#### EXERCISE DATA ####

theorem saves_pickOwner (s : State) : (pickOwner s).tensor.saves = s.tensor.saves := by
  unfold pickOwner
  split
  · rfl
  · extract_lets
    split <;> rfl

theorem jobOf_schedule_waiting {e : Nat} {j : Job} {s : State} (hj : jobOf e s = some j) (hstate : j.state ≠ .running) :
    jobOf e (schedule s) = some j ∨ jobOf e (schedule s) = some j.switched := by
  have hpick : jobOf e (pickOwner s) = some j ∨ jobOf e (pickOwner s) = some j.switched :=
    (jobOf_pickOwner e s).imp (·.trans hj) (·.trans (congrArg (Option.map Job.switched) hj))
  unfold schedule
  cases howner : s.tensor.owner with
  | none => exact hpick
  | some o =>
    dsimp only
    cases hjo : jobOf o s with
    | none => exact .inl hj
    | some i =>
      cases bestEligible s with
      | none => exact .inl hj
      | some p =>
        dsimp only
        split
        next hrun =>
          split
          · have hne : e ≠ o := by
              rintro rfl
              obtain rfl : j = i := Option.some.inj (hj.symm.trans hjo)
              exact hstate (by simp_all)
            refine .inl ((jobOf_modJob_ne _ _ hne).trans ?_)
            rw [Machine.jobOf, jobs_windowsEnd]
            exact hj
          · exact .inl hj
        next => exact .inl hj

theorem afterSave_cases (j : Job) (remote : Bool) : afterSave j remote ≠ .saving := by
  unfold afterSave
  repeat' split
  all_goals nofun

theorem look_saves_saveJob (e : Nat) (j : Job) (ranges : List Nat) (s : State) :
    Tbl.lookD (saveJob e j ranges s).tensor.saves (jSaveArea j.desc) [] =
      (List.range Config.tiles).map (fun t => (t, saveTile (tileOf t s))) := by
  have hput : (saveJob e j ranges s).tensor.saves =
      Tbl.put s.tensor.saves (jSaveArea j.desc) ((List.range Config.tiles).map (fun t => (t, saveTile (tileOf t s)))) := by
    unfold saveJob mergeIeee modJob
    simp
  rw [hput, Tbl.lookD_put_self]

theorem jobOf_saveJob {e : Nat} {j : Job} (i : Job) (ranges : List Nat) {s : State} (hj : jobOf e s = some j) :
    ∃ k, jobOf e (saveJob e i ranges s) = some k ∧ k.hasWp = j.hasWp := by
  unfold saveJob mergeIeee
  dsimp only
  refine ⟨_, jobOf_modJob_of _ (jobOf_modJob_of (j := j) _ ?_), rfl⟩
  unfold Machine.jobOf
  simp only [putStacked_frame, writeTileBlocks_frame]
  exact hj

/-- The state in which job `e` has left its run: its tiles and held flags are in `saves`. -/
def savedState (e : Nat) (j : Job) (remote : Bool) (saves : Tbl TileSave) (s : State) : State :=
  let taken := j.yieldDecided && j.workPending && !j.suspendPending
  modJob e (fun k => { k with mapped := remote, workPending := if taken then false else k.workPending, leave := none })
    (modJob e (fun k => { k with heldFlags := [], flagsSaved := satAdd 32 k.flagsSaved k.heldFlags.length }) (setSaves j saves s))

/-- The state in which job `e` waits in state `st`, and no job owns the tensor complex. -/
def leftState (e : Nat) (j : Job) (st : JobState) (s : State) : State :=
  let s7 := writeStatus ((jobOf e s).getD j) 0 (stateCode st) 0 (writeHeader ((jobOf e s).getD j) true false s)
  let s8 := modJob e (fun k => { k with suspendPending := false, suspendTrs := [] }) s7
  let s9 := completeAll (if j.suspendPending then j.suspendTrs else []) 0 s8
  let s10 := if st == .waiting || st == .parked then becomeEligible e st s9 else modJob e (fun k => { k with state := st }) s9
  handOver none { s10 with tensor := { s10.tensor with
    owner := none, switch := .none, tiles := [], landings := [], caravans := [], region := RegionTable.empty } }

theorem execJobSaveComplete_leaves {e d : Nat} {j : Job} {ranges : List Nat} {saves : Tbl TileSave × Bool} {s s1 s2 : State}
    (howner : ownerJob s = some (e, j)) (hstate : j.state = .saving) (hd : lrDescriptor j j.lr s = (some d, s1))
    (hr : lrRanges d s1 = (some ranges, s2)) (habort : j.abortPending = false) (hdrain : j.drainPending = false)
    (hsaves : addSavedAll j.heldFlags (Tbl.lookD (saveJob e j ranges s2).tensor.saves (jSaveArea j.desc) []) = saves)
    (hfits : saves.2 = false) : execJobSaveComplete s =
      .next (pickOwner (leftState e j (afterSave j (lrRemote d && j.leave != some .d3hot))
        (savedState e j (lrRemote d && j.leave != some .d3hot) saves.1 (saveJob e j ranges s2)))) := by
  subst hsaves
  unfold execJobSaveComplete
  split
  next h => cases howner.symm.trans h
  next e' j' h =>
  obtain ⟨rfl, rfl⟩ : e = e' ∧ j = j' := by simpa using howner.symm.trans h
  rw [if_neg (by simp [hstate])]
  split
  next h => cases hd.symm.trans h
  next d' s1' h =>
  obtain ⟨rfl, rfl⟩ : d = d' ∧ s1 = s1' := by simpa using hd.symm.trans h
  split
  next h => cases hr.symm.trans h
  next ranges' s2' h =>
  obtain ⟨rfl, rfl⟩ : ranges = ranges' ∧ s2 = s2' := by simpa using hr.symm.trans h
  exact (if_neg (by simp [habort])).trans ((if_neg (by simp [hfits])).trans ((if_neg (by simp [hdrain])).trans rfl))

theorem jobOf_completeAll (e : Nat) (trs : List Nat) (status : Nat) (s : State) : jobOf e (completeAll trs status s) = jobOf e s :=
  jobOf_congr (by simp) e

theorem jobOf_savedState {e : Nat} {j k : Job} (remote : Bool) (saves : Tbl TileSave) {s : State} (hk : jobOf e s = some k) :
    ∃ i, jobOf e (savedState e j remote saves s) = some i ∧ i.heldFlags = [] ∧ i.hasWp = k.hasWp :=
  ⟨_, jobOf_modJob_of _ (jobOf_modJob_of _ (show jobOf e (setSaves j saves s) = some k from hk)), rfl, rfl⟩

####

▶ _WHAT NEEDS TO BE DONE_
Using the data above, restate every record word for word.

▶ _RESPONSE TO THE EXERCISE_
theorem saves_pickOwner (s : State) : (pickOwner s).tensor.saves = s.tensor.saves := by
  unfold pickOwner
  split
  · rfl
  · extract_lets
    split <;> rfl

theorem jobOf_schedule_waiting {e : Nat} {j : Job} {s : State} (hj : jobOf e s = some j) (hstate : j.state ≠ .running) :
    jobOf e (schedule s) = some j ∨ jobOf e (schedule s) = some j.switched := by
  have hpick : jobOf e (pickOwner s) = some j ∨ jobOf e (pickOwner s) = some j.switched :=
    (jobOf_pickOwner e s).imp (·.trans hj) (·.trans (congrArg (Option.map Job.switched) hj))
  unfold schedule
  cases howner : s.tensor.owner with
  | none => exact hpick
  | some o =>
    dsimp only
    cases hjo : jobOf o s with
    | none => exact .inl hj
    | some i =>
      cases bestEligible s with
      | none => exact .inl hj
      | some p =>
        dsimp only
        split
        next hrun =>
          split
          · have hne : e ≠ o := by
              rintro rfl
              obtain rfl : j = i := Option.some.inj (hj.symm.trans hjo)
              exact hstate (by simp_all)
            refine .inl ((jobOf_modJob_ne _ _ hne).trans ?_)
            rw [Machine.jobOf, jobs_windowsEnd]
            exact hj
          · exact .inl hj
        next => exact .inl hj

theorem afterSave_cases (j : Job) (remote : Bool) : afterSave j remote ≠ .saving := by
  unfold afterSave
  repeat' split
  all_goals nofun

theorem look_saves_saveJob (e : Nat) (j : Job) (ranges : List Nat) (s : State) :
    Tbl.lookD (saveJob e j ranges s).tensor.saves (jSaveArea j.desc) [] =
      (List.range Config.tiles).map (fun t => (t, saveTile (tileOf t s))) := by
  have hput : (saveJob e j ranges s).tensor.saves =
      Tbl.put s.tensor.saves (jSaveArea j.desc) ((List.range Config.tiles).map (fun t => (t, saveTile (tileOf t s)))) := by
    unfold saveJob mergeIeee modJob
    simp
  rw [hput, Tbl.lookD_put_self]

theorem jobOf_saveJob {e : Nat} {j : Job} (i : Job) (ranges : List Nat) {s : State} (hj : jobOf e s = some j) :
    ∃ k, jobOf e (saveJob e i ranges s) = some k ∧ k.hasWp = j.hasWp := by
  unfold saveJob mergeIeee
  dsimp only
  refine ⟨_, jobOf_modJob_of _ (jobOf_modJob_of (j := j) _ ?_), rfl⟩
  unfold Machine.jobOf
  simp only [putStacked_frame, writeTileBlocks_frame]
  exact hj

/-- The state in which job `e` has left its run: its tiles and held flags are in `saves`. -/
def savedState (e : Nat) (j : Job) (remote : Bool) (saves : Tbl TileSave) (s : State) : State :=
  let taken := j.yieldDecided && j.workPending && !j.suspendPending
  modJob e (fun k => { k with mapped := remote, workPending := if taken then false else k.workPending, leave := none })
    (modJob e (fun k => { k with heldFlags := [], flagsSaved := satAdd 32 k.flagsSaved k.heldFlags.length }) (setSaves j saves s))

/-- The state in which job `e` waits in state `st`, and no job owns the tensor complex. -/
def leftState (e : Nat) (j : Job) (st : JobState) (s : State) : State :=
  let s7 := writeStatus ((jobOf e s).getD j) 0 (stateCode st) 0 (writeHeader ((jobOf e s).getD j) true false s)
  let s8 := modJob e (fun k => { k with suspendPending := false, suspendTrs := [] }) s7
  let s9 := completeAll (if j.suspendPending then j.suspendTrs else []) 0 s8
  let s10 := if st == .waiting || st == .parked then becomeEligible e st s9 else modJob e (fun k => { k with state := st }) s9
  handOver none { s10 with tensor := { s10.tensor with
    owner := none, switch := .none, tiles := [], landings := [], caravans := [], region := RegionTable.empty } }

theorem execJobSaveComplete_leaves {e d : Nat} {j : Job} {ranges : List Nat} {saves : Tbl TileSave × Bool} {s s1 s2 : State}
    (howner : ownerJob s = some (e, j)) (hstate : j.state = .saving) (hd : lrDescriptor j j.lr s = (some d, s1))
    (hr : lrRanges d s1 = (some ranges, s2)) (habort : j.abortPending = false) (hdrain : j.drainPending = false)
    (hsaves : addSavedAll j.heldFlags (Tbl.lookD (saveJob e j ranges s2).tensor.saves (jSaveArea j.desc) []) = saves)
    (hfits : saves.2 = false) : execJobSaveComplete s =
      .next (pickOwner (leftState e j (afterSave j (lrRemote d && j.leave != some .d3hot))
        (savedState e j (lrRemote d && j.leave != some .d3hot) saves.1 (saveJob e j ranges s2)))) := by
  subst hsaves
  unfold execJobSaveComplete
  split
  next h => cases howner.symm.trans h
  next e' j' h =>
  obtain ⟨rfl, rfl⟩ : e = e' ∧ j = j' := by simpa using howner.symm.trans h
  rw [if_neg (by simp [hstate])]
  split
  next h => cases hd.symm.trans h
  next d' s1' h =>
  obtain ⟨rfl, rfl⟩ : d = d' ∧ s1 = s1' := by simpa using hd.symm.trans h
  split
  next h => cases hr.symm.trans h
  next ranges' s2' h =>
  obtain ⟨rfl, rfl⟩ : ranges = ranges' ∧ s2 = s2' := by simpa using hr.symm.trans h
  exact (if_neg (by simp [habort])).trans ((if_neg (by simp [hfits])).trans ((if_neg (by simp [hdrain])).trans rfl))

theorem jobOf_completeAll (e : Nat) (trs : List Nat) (status : Nat) (s : State) : jobOf e (completeAll trs status s) = jobOf e s :=
  jobOf_congr (by simp) e

theorem jobOf_savedState {e : Nat} {j k : Job} (remote : Bool) (saves : Tbl TileSave) {s : State} (hk : jobOf e s = some k) :
    ∃ i, jobOf e (savedState e j remote saves s) = some i ∧ i.heldFlags = [] ∧ i.hasWp = k.hasWp :=
  ⟨_, jobOf_modJob_of _ (jobOf_modJob_of _ (show jobOf e (setSaves j saves s) = some k from hk)), rfl, rfl⟩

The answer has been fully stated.